Question

A current gain for a transistor working as CB amplifier is \(0.90\). If emitter current is \(10 \mathrm{~mA}\), then base current is (A) \(1 \mathrm{~m} \mathrm{~A}\) (B) \(2 \mathrm{~m} \mathrm{~A}\) (C) \(0.1 \mathrm{~mA}\) (D) \(0.2 \mathrm{~mA}\)

Short answer

The base current (I_B) is 1 mA, which corresponds to option (A).

Step-by-step solution

Identify given information

We are given: - Current gain (\( \alpha \)) for a transistor working as a CB amplifier = 0.90 - Emitter current (I_E) = 10 mA We need to calculate the base current (I_B).
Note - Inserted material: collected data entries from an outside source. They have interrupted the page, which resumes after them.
/-- Send an evaluation request to the matrix queue (R192, R198). -/
def State.request4 (s : State) (r : Running) (id node : Nat) (k : EKind) : State × Running :=
  let g := r.gang
  let v := Eval.fresh id g.gid g.who r.pc r.cl.idx node k
  (s.onCore g.die g.core fun c => ({ c with evals := c.evals ++ [v] } : Core).setQueue g.ctx 4 (c.queue g.ctx 4 ++ [Cmd.eval id]),
   { r with gang := { g with evals := id :: g.evals } })

/-- Append a node with the instruction as its append site, its handle in the node register. Where the node quota has
no room, an auto-force goes to the matrix queue and the append waits for it, or GALLERY is raised (R178, R218, R221). -/
def State.append (s : State) (r : Running) (d : Nat) (op : NodeOp) (rows cols fmt : Nat) : Res :=
  if s.nodeRoom r.gang then s.addNode r d op rows cols fmt
  else
    match s.autoTarget r.gang with
    | .inr info => s.raise r codeGallery info
    | .inl node =>
      let (id, t) := s.fresh
      let (u, q) := t.request4 r id node .auto
      .next (u.pause q [])

/-- A graph instruction acts once for the gang, with the scalars of the lowest acting slice; with no such
slice it does nothing (R178). -/
def State.graph (s : State) (srcs : List Nat) (k : Running → Nat → Res) : Res :=
  s.issue fun r =>
    s.checked r { sr := srcs, slices := r.gang.arch.first?.toList }
      (match r.gang.arch.first? with
       | none => .next (s.setRun r)
       | some j => k r j)

/-- The node that a register holds, or BADNODE (R181). -/
def State.withNode (s : State) (r : Running) (n : BitVec 4) (k : Nat → Node → Res) : Res :=
  let id := r.gang.arch.nget n.toNat
  match (if id = 0 then none else look? (s.core r.gang.die r.gang.core).nodes id) with
  | some x => k id x
  | none => s.raise r codeBadnode (BitVec.ofNat 64 n.toNat)

/-- BADATTR with a node register (R205). -/
def State.badattr (s : State) (r : Running) (n : Nat) : Res := s.raise r codeBadattr (BitVec.ofNat 64 n)

/-- SHAPE: the offending extent and the expected one, each less 1 (R205). -/
def State.shape (s : State) (r : Running) (ext want : Nat) : Res :=
  s.raise r codeShape (BitVec.ofNat 64 ((ext - 1) % 2 ^ 16 + (want - 1) % 2 ^ 16 * 2 ^ 16))

/-- A view's extent along one side: 0 runs to the end (R183); none where it reaches past the tensor, with
the end it would have. -/
def viewExtent (total origin ext : Nat) : Nat ⊕ Nat :=
  let n := if ext = 0 then total - origin else ext
  if n = 0 || decide (total < origin + n) then .inl (origin + max n 1) else .inr n

def execMleaf (d : BitVec 4) (a : BitVec 5) (k : BitVec 8) (t : BitVec 1) (s : State) : Res :=
  s.graph [a.toNat] fun r j =>
    match s.bound r.gang k.toNat with
    | none => s.raise r codeTnbad (tnbadInfo k.toNat 0xFF)
    | some e =>
      let v := r.gang.arch.sget j a.toNat
      match viewExtent e.rows (field v 0 16) (field v 32 16), viewExtent e.cols (field v 16 16) (field v 48 16) with
      | .inl x, _ => s.shape r x e.rows
      | _, .inl x => s.shape r x e.cols
      | .inr rows, .inr cols =>
        let op := NodeOp.leaf e (field v 0 16) (field v 16 16) (t == 1#1)
        if t = 1#1 then s.append r d.toNat op cols rows e.fmt else s.append r d.toNat op rows cols e.fmt

def execMconst (d : BitVec 4) (a : BitVec 5) (y : BitVec 1) (k : BitVec 2) (s : State) : Res :=
  s.graph [a.toNat] fun r j =>
    let v := r.gang.arch.sget j a.toNat
    let rows := field v 32 16
    let cols := field v 48 16
    if rows = 0 || cols = 0 || (k != 1#2 && field v 0 32 != 0) then s.badattr r 0
    else s.append r d.toNat (.const k.toNat (y == 1#1) (v.extractLsb' 0 32)) rows cols (if y = 1#1 then fINT32 else fFP32)

/-- A sparse leaf that may not stand as a factor: as the left one its view must not be turned, as the right
one it must (R188). -/
def sparseBad (x : Node) (right : Bool) : Bool :=
  match x.op with
  | .leaf e _ _ t => isSparse e.fmt && t != right
  | _ => false

/-- A sparse leaf, which may be an operand of no node but a product (R188, R208). -/
def Node.sparse (x : Node) : Bool := sparseBad x false || sparseBad x true

/-- The node that a register holds as the operand of a node other than a product: a sparse leaf is BADATTR (R188). -/
def State.withDense (s : State) (r : Running) (n : BitVec 4) (k : Nat → Node → Res) : Res :=
  s.withNode r n fun id x => if x.sparse then s.badattr r n.toNat else k id x

def execMtri (d n : BitVec 4) (a : BitVec 5) (s : State) : Res :=
  s.graph [a.toNat] fun r j =>
    s.withDense r n fun id x =>
      let v := r.gang.arch.sget j a.toNat
      let fill := field v 33 2
      if field v 35 29 != 0 || fill = 3 || (fill = 1 && classOf x.fmt = 1) then s.badattr r n.toNat
      else s.append r d.toNat (.tri id ((v.extractLsb' 0 32).toInt) (field v 32 1) fill) x.rows x.cols x.fmt

def execMscl (d n : BitVec 4) (a : BitVec 5) (s : State) : Res :=
  s.graph [a.toNat] fun r j =>
    s.withDense r n fun id x =>
      let v := r.gang.arch.sget j a.toNat
      if field v 32 32 != 0 then s.badattr r n.toNat
      else s.append r d.toNat (.scl id (v.extractLsb' 0 32)) x.rows x.cols (if classOf x.fmt = 2 then fFP64 else fFP32)

/-- The value type of a node of a class that an operation makes: FP32, INT32 or FP64 (R188, R189). -/
def classType (c : Nat) : Nat := if c = 1 then fINT32 else if c = 2 then fFP64 else fFP32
Understand the relationship between emitter, base, and collector currents

For a transistor, the relationship between the emitter, base, and collector currents is given by: I_E = I_B + I_C In this case, we also have the current gain (\( \alpha \)), which is defined as the ratio of the collector current (I_C) to the emitter current (I_E). \( \alpha \) = I_C / I_E We can rearrange this equation to find I_C: I_C = \( \alpha \) * I_E

Calculate the collector current

Plugging in the given values: I_C = 0.90 * 10 mA = 9 mA

Calculate the base current

Now that we have the collector current, we can find the base current using the equation I_E = I_B + I_C: I_B = I_E - I_C = 10 mA - 9 mA = 1 mA So, the base current (I_B) is 1 mA, which corresponds to option (A).

Key concepts

Transistor Current Gain

In the world of electronics, transistors act as amplifiers and switches, and one crucial aspect to understand is the transistor current gain. For transistors used in common base (CB) configurations, this gain is denoted by \( \alpha \), which represents the efficiency of transferring current from the emitter to the collector.
- **Transistor Current Gain (\( \alpha \))**: It is the ratio of the collector current (\( I_C \)) to the emitter current (\( I_E \)).
\[ \alpha = \frac{I_C}{I_E} \]For a transistor in a CB configuration, \( \alpha \) is typically less than 1. This is because some current is lost through the base. In the given exercise, \( \alpha \) is 0.90, indicating that 90% of the emitter current is transferred to the collector, while 10% finds its way to the base.

Emitter Current

The emitter current, symbolized as \( I_E \), represents the total current flowing out of the transistor's emitter. It is an important quantity since it helps determine how current within the transistor is distributed between the base and collector. In transistor circuits, especially in CB amplifiers, knowing the emitter current is critical for predicting circuit behavior and performance.
- **Total Current**: The emitter current is the sum of the base current (\( I_B \)) and the collector current (\( I_C \)).
\[ I_E = I_B + I_C \]In the exercise, \( I_E \) is given as 10 mA. This means 10 mA is the total current entering the emitter that must split between the base and collector, based on the internal workings of the transistor and the specified current gain.

Base Current

Base current, denoted as \( I_B \), is one of the critical components in understanding transistor operation. Despite being small, the base current plays a major role in controlling the transistor's function as an amplifier.
- **Relationship**: Base current is calculated by subtracting the collector current from the emitter current.
\[ I_B = I_E - I_C \]In the context of the CB amplifier given in the problem statement, when the emitter current is 10 mA, and the collector current is found to be 9 mA, the resulting base current \( I_B \) is calculated as 1 mA. This illustrates how the small base current controls the larger collector current, a fundamental concept in transistor-based amplifiers.

Collector Current

The collector current, labeled as \( I_C \), is the current flowing through the collector in a transistor. This current, along with the base current, is crucial for determining how effectively a transistor functions within a circuit, especially in an amplifier configuration like the CB amplifier.
- **Calculation**: Based on the current gain and emitter current, using the formula:
\[ I_C = \alpha \times I_E \]For the given exercise, with a current gain \( \alpha \) of 0.90 and an emitter current \( I_E \) of 10 mA, the collector current \( I_C \) is calculated to be 9 mA. This collector current ensures the majority of the emitter current is channeled effectively and is responsible for the amplification process inherent to CB amplifiers.